- [Problem requirements]:
The following listing has lines to check for the word "waiting"; give only the number of lines that contain it.
# # #
-- ==== Sys2Proof/Certificates/Slice0/Obligations.lean ====
section
/-! DEFINITION. Certificates/Slice0/Obligations.lean: the statements for the provers. -/

open Sys2Proof Sys2Proof.Machine

/-- A step takes the command at the front of the queue and runs it with the queue's rest. For every command c, rest of
queue and state s whose queue is c followed by the rest, step answers what exec answers for c on s with only the rest
waiting. On an empty queue the step idles and goes on (log entry 3, the model's choice). -/
def Obligations.StepRunsTheFrontCommand : Prop :=
  (∀ (c : Instr) (rest : List Instr) (s : State), s.pending = c :: rest → step s = exec c { s with pending := rest }) ∧
  ∀ s : State, s.pending = [] → step s = idle s ∧ s.Steps

/-- No command ends a run: each answers a next state and leaves the queue of waiting commands alone. For every command
c and every state s there is a next state t that exec answers for c on s, and the commands waiting in t are those
waiting in s. That a command which arrives off its occasion still answers a next state, one that changes nothing, is
the model's choice (log entry 6); the spec does not state it. -/
def Obligations.EveryCommandGoesOnAndLeavesTheQueueAlone : Prop :=
  ∀ (c : Instr) (s : State), ∃ t, exec c s = .next t ∧ t.pending = s.pending

/-- Memory and registers at reset are in their canonical form. The memory list and the register list of the state at
reset are in canonical form: keys strictly rising, nothing listed at the value an unlisted key reads as, and no field
listed with more than its width. -/
def Obligations.ResetStateIsCanonical : Prop :=
  State.reset.Canonical

/-- Every step keeps memory and registers in their canonical form. For every state s whose memory and register lists
are in canonical form, with any command in front, if step answers a next state t, then the lists of t are in canonical
form, so that equal contents stay equal data and no field ever holds more than its width. -/
def Obligations.EveryStepKeepsTheCanonicalForm : Prop :=
  ∀ s t : State, s.Canonical → step s = .next t → t.Canonical

/-- No command but power-on and SYSRST_N takes the module back in its release sequence. For every state s and every
command other than the two reset sources (POWER_ON_RESET and SYSRST_N_ASSERT), if exec answers a next state t, then no
release step released in s is taken back in t, and the level of the start in force is the same. -/
def Obligations.OnlyTheTwoSourcesResetTheModule : Prop :=
  ∀ (c : Instr) (s t : State), c ≠ .powerOnReset → (∀ p, c ≠ .sysrstNAssert p) → exec c s = .next t →
    s.rst.step ≤ t.rst.step ∧ t.rst.level = s.rst.level ∧ (s.rst.por = false → t.rst.por = false)

/-- A power-on reset is level L0: every field but those of reach kept returns to its reset value. With power-on not
yet asserted, POWER_ON_RESET answers a next state in which the level is L0, no release step has run, no RSTOUT_N pulse
is left, every register field of reach L0, L1 or L2 reads its reset value, every field of reach kept and every byte of
MRAM reads as before, and every engine is in its reset state. POWER_ON_RELEASE then takes the source away and changes
nothing else but whether XSYS is found to oscillate. A source that is asserted already, or that is not asserted when
it is released, changes nothing (log entry 6, the model's choice). Where XSYS does not oscillate, nothing is released
after it. Choices of the model it rests on: log entries 4, 14, 111. -/
def Obligations.PowerOnResetIsColdAndKeepsOnlyKeptFields : Prop :=
  (∀ s : State, s.rst.por = false → ∃ t, exec .powerOnReset s = .next t ∧
    t.rst.por = true ∧ t.rst.tookPor = true ∧ t.rst.level = 0 ∧ t.rst.step = 0 ∧ t.rst.pulse = none ∧
    (∀ r i j, r.info.reach ≠ .kept → t.rdW r i j = RKey.dflt ⟨r, i, j⟩) ∧
    (∀ r i j, r.info.reach = .kept → t.rdW r i j = s.rdW r i j) ∧
    (∀ a, 0x01000000 ≤ a → a < 0x01010000 → t.mb a = s.mb a) ∧
    t.hses = [] ∧ t.chans = [] ∧ t.arms = [] ∧ t.ev = {} ∧ t.l2 = {} ∧ t.oce = {} ∧ t.dma = {} ∧ t.frc = {} ∧ t.spn = {}) ∧
  (∀ (x : Bool) (s : State), s.rst.por = true → ∃ t, exec (.powerOnRelease x) s = .next t ∧
    t.rst = { s.rst with por := false, xsys := x } ∧ s.only t [] [.rst]) ∧
  (∀ (b : Bool) (s : State), s.rst.xsys = false → exec (.releaseStep b) s = .next s) ∧
  ∀ s : State, (s.rst.por = true → exec .powerOnReset s = .next s) ∧ ∀ x, s.rst.por = false → exec (.powerOnRelease x) s = .next s

/-- SYSRST_N resets at the fused level, or deeper with a start it meets; inside the loader window it restarts the
loader. With no source asserted and outside the loader window, SYSRST_N_ASSERT answers a next state whose level is the
fused one, or the deeper of it and that of the start under way when step 10 has not been released; the sequence starts
again; every field within the level's reach but the spindle state reads its reset value, and every field beyond it but
the speed hold and the permit causes, and every byte of MRAM, reads as before. SYSRST_N_RELEASE outside a pulse takes
the source away. With step 6 released, the controller die clocked and no failed start recorded, SYSRST_N_ASSERT
answers a next state in which the released steps stay released, XSPI_RESET_N is low, what the loader had placed up to
the partition it was reading stays and nothing but RST_STAT, LDR_STAT and the entry fields changes beside,
RST_STAT.LEVEL reads 3 and event 296 is recorded with the copy and that partition. With power-on asserted it only
marks its source, and while the pin is asserted already it changes nothing (log entry 6, the model's choice). Once
SYSRST_N is high again XSPI_RESET_N rises, and when the gap G6 has run, LOADER_RESTART_START begins at copy A, unless
BOOT_TRIES or a failed training takes the loader to recovery mode. Choices of the model it rests on: log entries 4, 6,
13, 14, 98, 111. -/
def Obligations.PinResetTakesTheFusedLevel : Prop :=
  (∀ (p : BitVec 4) (s : State), s.rst.por = false → s.rst.pin = false → ¬(s.rst.step = 6 ∧ s.rst.failed = false ∧ s.rst.xsys = true) →
    ∃ t, exec (.sysrstNAssert p) s = .next t ∧ t.rst.pin = true ∧ t.rst.tookPin = true ∧ t.rst.step = 0 ∧
      t.rst.level = toLevel (if s.rst.step < 10 ∧ s.rst.failed = false then min s.rst.level.val s.pinLevel else s.pinLevel) ∧
      t.rst.pulse = s.rst.pulse ∧
      (∀ r i j, survives t.rst.level.val r.info.reach = false → r ≠ .SPN_STAT_STATE → t.rdW r i j = RKey.dflt ⟨r, i, j⟩) ∧
      (∀ r i j, survives t.rst.level.val r.info.reach = true →
        r ∉ [.SPN_HOLD_SPD, .SPN_HOLD_ICMD, .SPN_HOLD_ACTIVE, .SPN_WP_CAUSE] → t.rdW r i j = s.rdW r i j) ∧
      (∀ a, 0x01000000 ≤ a → a < 0x01010000 → t.mb a = s.mb a)) ∧
  (∀ (x : Bool) (s : State), s.rst.pin = true → (s.rst.pulse = none ∨ s.rst.pulseSeen = false) →
    ∃ t, exec (.sysrstNRelease x) s = .next t ∧ t.rst.pin = false ∧ t.rst.xsys = x ∧ s.only t [] [.rst] ∧
      (s.rst.step = 6 → s.rst.restarted = true → s.rst.failed = false → t.rst.xspi = true ∧ t.rst.restartGap = true)) ∧
  (∀ (p : BitVec 4) (s : State), s.rst.pin = false → s.rst.por = true → ∃ t, exec (.sysrstNAssert p) s = .next t ∧
    t.rst.pin = true ∧ t.rst.tookPin = true ∧ t.rst.por = true ∧ t.rst.step = s.rst.step ∧ s.only t [] [.rst]) ∧
  (∀ (p : BitVec 4) (s : State), s.rst.pin = true → exec (.sysrstNAssert p) s = .next s) ∧
  (∀ (p : BitVec 4) (s : State), s.rst.por = false → s.rst.pin = false → s.rst.step = 6 → s.rst.failed = false → s.rst.xsys = true →
    let u := match s.readingPart p.toNat with | some l => s.place l.placed | none => s
    ∃ t, exec (.sysrstNAssert p) s = .next t ∧ t.rst.step = 6 ∧ t.rst.pin = true ∧ t.rst.restarted = true ∧ t.rst.copyB = false ∧
      t.rst.xspi = false ∧ t.rd .RST_STAT_LEVEL = 3 ∧
      u.recorded t 296 [(1, b2n s.rst.copyB), (1, if (s.readingPart p.toNat).isSome then p.toNat else 0)] ∧
      u.only t [.RST_STAT_LEVEL, .RST_STAT_SRC_POR, .RST_STAT_SRC_PIN, .RST_STAT_SRC_OUT, .RST_STAT_COPY, .RST_STAT_RECOVERY,
        .LDR_STAT_REASONA, .LDR_STAT_REASONB, .LDR_STAT_PART, .LDR_STAT_CALEMPTY, .LDR_ENTRY_ENTRY, .LDR_SECVER_SECVER,
        .LDR_SECMIN_SECMIN] [.rst, .ev]) ∧
  ∀ s : State, s.rst.xsys = true → s.rst.restartGap = true → s.rst.por = false → s.rst.pin = false →
    s.rd .BOOT_TRIES_TRIES < s.rd .RST_FUSE_BOOT_LIMIT → s.rst.buffail = false →
    ∃ t, exec .loaderRestartStart s = .next t ∧ t.rst.restartGap = false ∧ t.rst.copyB = false ∧ t.rst.done = false ∧
      t.rst.recovery = false ∧ s.only t [] [.rst]

/-- A level reset discards a soft reset that is requested or in progress. In the state after an accepted power-on
reset, and after an accepted SYSRST_N assertion outside the loader window, no soft reset is in progress and RST_BLK
reads 0 in each of its fields, whatever soft reset ran before; the selected block's fields of reach L2 read their
reset values. -/
def Obligations.LevelResetDiscardsSoftReset : Prop :=
  ∀ s : State, s.rst.por = false → s.rst.pin = false → ¬(s.rst.step = 6 ∧ s.rst.failed = false ∧ s.rst.xsys = true) →
    ∀ p, ∀ c ∈ ([.powerOnReset, .sysrstNAssert p] : List Instr), ∃ t, exec c s = .next t ∧ t.rst.soft = none ∧
      t.rd .RST_BLK_SEL = 0 ∧ t.rd .RST_BLK_GO = 0 ∧ t.rd .RST_BLK_BUSY = 0 ∧
      ∀ r i j, r.info.reach = .L2 → r ≠ .SPN_STAT_STATE → t.rdW r i j = RKey.dflt ⟨r, i, j⟩

/-- Release steps run one after the other; a step that does not complete retries, halts or is passed over as Table 2-2
says. With no source asserted, no halt, and the step at hand complete (or none yet), RELEASE_STEP answers a next state
with the next step released; at step 7 outside recovery BOOT_TRIES counts up, saturating at 7, and RWL fields lock.
The release of step 5 starts the recorder: from the valid control block of the higher VER it takes PCYC, one more
after a power-on not counted yet, STARTS, one more, and OPTIME. The release of step 6 enters recovery mode with event
295 where BOOT_TRIES has reached BOOT_LIMIT or a training failed, and otherwise begins at copy A.
RELEASE_STEP_COMPLETE completes the step at hand; it leaves memory alone but at step 4 of a cold start and, at step 2,
for the record of a close of cause 6. At step 7 the harts start at the reset vector, hart 0 goes on to LDR_ENTRY
outside recovery mode, and it alone runs. Beyond its bound, step 2 or 3 tries again up to three attempts and then
halts, writing BOOT_CAUSE.HALT, step 5 halts, step 4 sets BOOT_CAUSE.BUFFAIL and goes on, and step 6 fails the copy at
hand as a read timeout; before the last BOOT_TRIES does not change. Choices of the model it rests on: log entries 6,
93, 111. -/
def Obligations.ReleaseStepsFollowTheirOrder : Prop :=
  (∀ (ok : Bool) (s : State), s.sequence = true → s.rst.step < 10 → (s.rst.step = 0 ∨ s.rst.done = true) →
    ∃ t, exec (.releaseStep ok) s = .next t ∧ t.rst.step = s.rst.step + 1 ∧
      (s.rst.step = 4 → s.blockValid 0 = true ∨ s.blockValid 1 = true →
        let b := blockAddr (if s.blockValid 0 = true ∧ (s.blockValid 1 = false ∨ s.mrd 4 (blockAddr 1) ≤ s.mrd 4 (blockAddr 0)) then 0 else 1)
        t.rst.counted = s.rst.tookPor ∧ t.rd .EREC_PCYC_PCYC = (s.mrd 4 (b + 12) + b2n (s.rst.tookPor && !s.rst.counted)) % 2 ^ 32 ∧
          t.rd .EREC_STARTS_STARTS = (s.mrd 4 (b + 16) + 1) % 2 ^ 32 ∧ t.rd .EREC_OPTIME_OPTIME = s.mrd 8 (b + 24)) ∧
      (s.rst.step = 5 → t.rst.xspi = true ∧ t.rst.entry = 0 ∧
        ((s.rd .RST_FUSE_BOOT_LIMIT ≤ s.rd .BOOT_TRIES_TRIES ∨ s.rst.buffail = true) →
          t.rst.recovery = true ∧ t.rst.done = true ∧ t.rst.copy = 3 ∧
            s.recorded t 295 [(1, s.rd .BOOT_TRIES_TRIES), (1, b2n s.rst.buffail)]) ∧
        (s.rd .BOOT_TRIES_TRIES < s.rd .RST_FUSE_BOOT_LIMIT → s.rst.buffail = false →
          t.rst.recovery = false ∧ t.rst.done = false ∧ t.rst.copyB = false ∧ s.only t [] [.rst])) ∧
      (s.rst.step = 6 → s.rst.recovery = false → t.rst.locked = true ∧ t.rst.window = true ∧
        t.rd .BOOT_TRIES_TRIES = min 7 (s.rd .BOOT_TRIES_TRIES + 1))) ∧
  (∀ (eye : Word) (s : State), s.sequence = true → s.rst.done = false → s.rst.step ≠ 0 → s.rst.step ≠ 6 →
    ∃ t, exec (.releaseStepComplete eye) s = .next t ∧ t.rst = { s.rst with done := true } ∧
      s.regsBut t [.CLK_STAT_LOCK, .BUF_STAT_TRAINED, .L2_STAT_INITBUSY, .SPN_SHK_BIASA, .SPN_SHK_BIASB] ∧
      (s.rst.step = 2 → t.pwr.link = true ∧ t.pwr.core = true ∧ s.memBut t passRecAt 4 ∧
        (s.pwr.close6 = true → t.passFlag = false ∧ t.passCause = 6)) ∧
      (s.rst.step = 7 → NSet.has 0 t.l2.awake = true ∧
        s.sent t ((List.range 8).map (fun c => .hartStart c 0) ++ if s.rst.recovery = true then [] else [.hartJump 0 s.rst.entry 0])) ∧
      (¬(s.rst.step = 2 ∧ s.pwr.close6 = true) → ¬(s.rst.step = 4 ∧ s.rst.level = 0) → s.memSame t)) ∧
  (∀ (c x : Byte) (p : BitVec 4) (s : State), s.rst.halted = false → s.rst.step = 6 → s.loading = true → (s.readingPart p.toNat).isSome = true →
    ∃ t, exec (.releaseStepTimeout c x p) s = .next t ∧
      (s.rst.copyB = false → t.rst.reasonA = 9 ∧ t.rst.copyB = true ∧ t.rst.failed = false) ∧
      (s.rst.copyB = true → t.rst.reasonB = 9 ∧ t.rst.failed = true)) ∧
  ∀ (c x : Byte) (p : BitVec 4) (s : State), s.sequence = true → s.rst.done = false → s.rst.step ∈ [2, 3, 4, 5] →
    ∃ t, exec (.releaseStepTimeout c x p) s = .next t ∧ s.memSame t ∧
      s.regsBut t [.BOOT_CAUSE_COPYA, .BOOT_CAUSE_COPYB, .BOOT_CAUSE_WINDOW, .BOOT_CAUSE_BUFFAIL, .BOOT_CAUSE_HALT] ∧
      (s.rst.step = 4 → t.rst.done = true ∧ t.rst.buffail = true ∧ t.bit .BOOT_CAUSE_BUFFAIL = true) ∧
      (s.rst.step = 5 → t.rst.halted = true ∧ t.rd .BOOT_CAUSE_HALT = 5) ∧
      (s.rst.step = 2 ∨ s.rst.step = 3 → s.rst.attempts < 3 → t.rst.attempts = s.rst.attempts + 1 ∧ t.rst.halted = s.rst.halted) ∧
      (s.rst.step = 2 ∨ s.rst.step = 3 → 3 ≤ s.rst.attempts → t.rst.halted = true ∧ t.rd .BOOT_CAUSE_HALT = s.rst.step)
# # #
- [Output]:
4